HCC Master Calculator: A Research Tool for Comparative Staging Analysis

Enter patient data once. Compare Child-Pugh, ALBI, MELD-Na, BCLC, HKLC, and Milan criteria side-by-side. Built for clinical trial researchers who need to understand staging system concordance and discordance.

HCC Master Calculator Cover Image

Why Staging System Comparison Matters in HCC Research?

Background: Why Hepatocellular carcinoma (HCC) has no universally adopted staging system?

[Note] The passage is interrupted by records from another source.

-- ==== Sys2Proof/Machine/Ops.lean ====
section
/-! DEFINITION. The named operations on the state that every instruction is built from (the pseudocode
primitives of spec/00_scope.md R6): registers, memory port, pc, output port, stack, fetch, and the one
operation that raises a fault. There is no return from a fault (spec/60_exceptions.md R186), so there is no
operation beside it that undoes it. -/

namespace Sys2Proof.Machine

/-! ### Registers -/

/-- `x[i]` (`00_scope.md` R6). No register is hardwired (`10_state.md` R15). -/
def readReg (s : State) (i : RegIdx) : Byte :=
  s.regs[i.val]

/-- `x[i] <- v` (`00_scope.md` R6, `10_state.md` R17). -/
def writeReg (i : RegIdx) (v : Byte) (s : State) : State :=
  { s with regs := s.regs.set i.val v }

/-- SP, the other name of `x[7]` (`10_state.md` R14). -/
def readSp (s : State) : Byte :=
  readReg s Config.spIndex

/-- `SP <- v`. -/
def writeSp (v : Byte) (s : State) : State :=
  writeReg Config.spIndex v s

/-! ### Memory port -/

/-- `MemRead(a, 1)` (`20_memory.md` R35): any address is in range and no read has an effect (R41, R49). -/
def readMem (s : State) (a : Addr) : Byte :=
  Memory.read s.mem a.toNat

/-- `MemWrite(a, 1, v)` (`20_memory.md` R35): exactly one cell changes (R41). -/
def writeMem (a : Addr) (v : Byte) (s : State) : State :=
  { s with mem := Memory.write s.mem a.toNat v }

/-! ### Program counter -/

/-- `pc <- t` (`00_scope.md` R6). -/
def setPc (t : Addr) (s : State) : State :=
  { s with pc := t }

/-- `pc <- pc + n`, modulo 256 (`42_dispatch.md` R107). -/
def advance (n : Byte) (s : State) : State :=
  setPc (s.pc + n) s

/-! ### Flags, run state, output port -/

/-- Write E, L and G, all three at once (`10_state.md` R22). -/
def setFlags (f : Flags) (s : State) : State :=
  { s with flags := f }

/-- `RUN <- HALTED` (`42_dispatch.md` R109). -/
def halt (s : State) : State :=
  { s with run := .halted }

/-- `Out(kind, v)`: append one event to the output stream; the port always accepts (`44_output.md` R135). -/
def emit (kind : OutKind) (v : Byte) (s : State) : State :=
  { s with out := s.out ++ [{ kind := kind, value := v }] }

/-! ### Faults -/

/-- `raise F`: RUN becomes FAULTED and CAUSE records the fault; nothing else is written, so the pc stays at the
opcode byte and IR, A, B stay as fetched (`60_exceptions.md` R183, R184). -/
def raiseFault (f : FaultKind) (s : State) : State :=
  { s with cause := some f, run := .faulted }

/-- What the dispatch loop does with a byte that is no opcode, for whichever reason (`42_dispatch.md` R111,
`60_exceptions.md` R176). -/
def rejectOpcode (_why : DecodeError) (s : State) : State :=
  raiseFault .illegalInstruction s

/-! ### Stack -/

/-- The address a push stores to: SP - 1, modulo 256 (`45_stack.md` R145, R146). -/
def pushAddr (s : State) : Addr :=
  readSp s - 1#8

/-- `SP <- SP - 1`, the first half of a push (`45_stack.md` R146). -/
def decrementSp (s : State) : State :=
  writeSp (pushAddr s) s

/-- Write `v` at the top of the stack, the second half of a push (`45_stack.md` R146). -/
def storeTop (v : Byte) (s : State) : State :=
  writeMem (readSp s) v s

/-- The byte at the top of the stack, which a pop reads (`45_stack.md` R148). -/
def readTop (s : State) : Byte :=
  readMem s (readSp s)

/-- `SP <- SP + 1`, the second half of a pop (`45_stack.md` R148). -/
def incrementSp (s : State) : State :=
  writeSp (readSp s + 1#8) s

/-! ### Fetch -/

/-- The fetch at the start of every step in RUNNING: IR, A and B from pc, pc + 1 and pc + 2, always all three,
modulo 256 (`42_dispatch.md` R105, R112). -/
def fetch (s : State) : State :=
  { s with
    ir := readMem s s.pc
    opA := readMem s (s.pc + 1#8)
    opB := readMem s (s.pc + 2#8) }

/-- Store three bytes where the next step fetches, and let it fetch. -/
def placeAtPc (ir A B : Byte) (s : State) : State :=
  { writeMem (s.pc + 2#8) B (writeMem (s.pc + 1#8) A (writeMem s.pc ir s)) with run := .running }

end Sys2Proof.Machine
end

Unlike breast cancer (AJCC TNM) or lung cancer (TNM stage groups), HCC staging must simultaneously account for:

  • Tumor burden
  • Liver function
  • Patient performance status

As a result, multiple staging systems are used in parallel across regions and studies:

  • BCLC (Barcelona Clinic Liver Cancer) – European / Western standard
  • HKLC (Hong Kong Liver Cancer) – Asian-developed, more aggressive surgical criteria
  • CNLC (China Liver Cancer) – Mainland China standard
  • CLIP / JIS – Prognostic scoring systems used in some regions and legacy datasets
  • Child-Pugh / ALBI – Liver function assessment
  • MELD-Na – Transplant allocation and short-term mortality risk

The Research Problem

Question 1: Which staging system should we use?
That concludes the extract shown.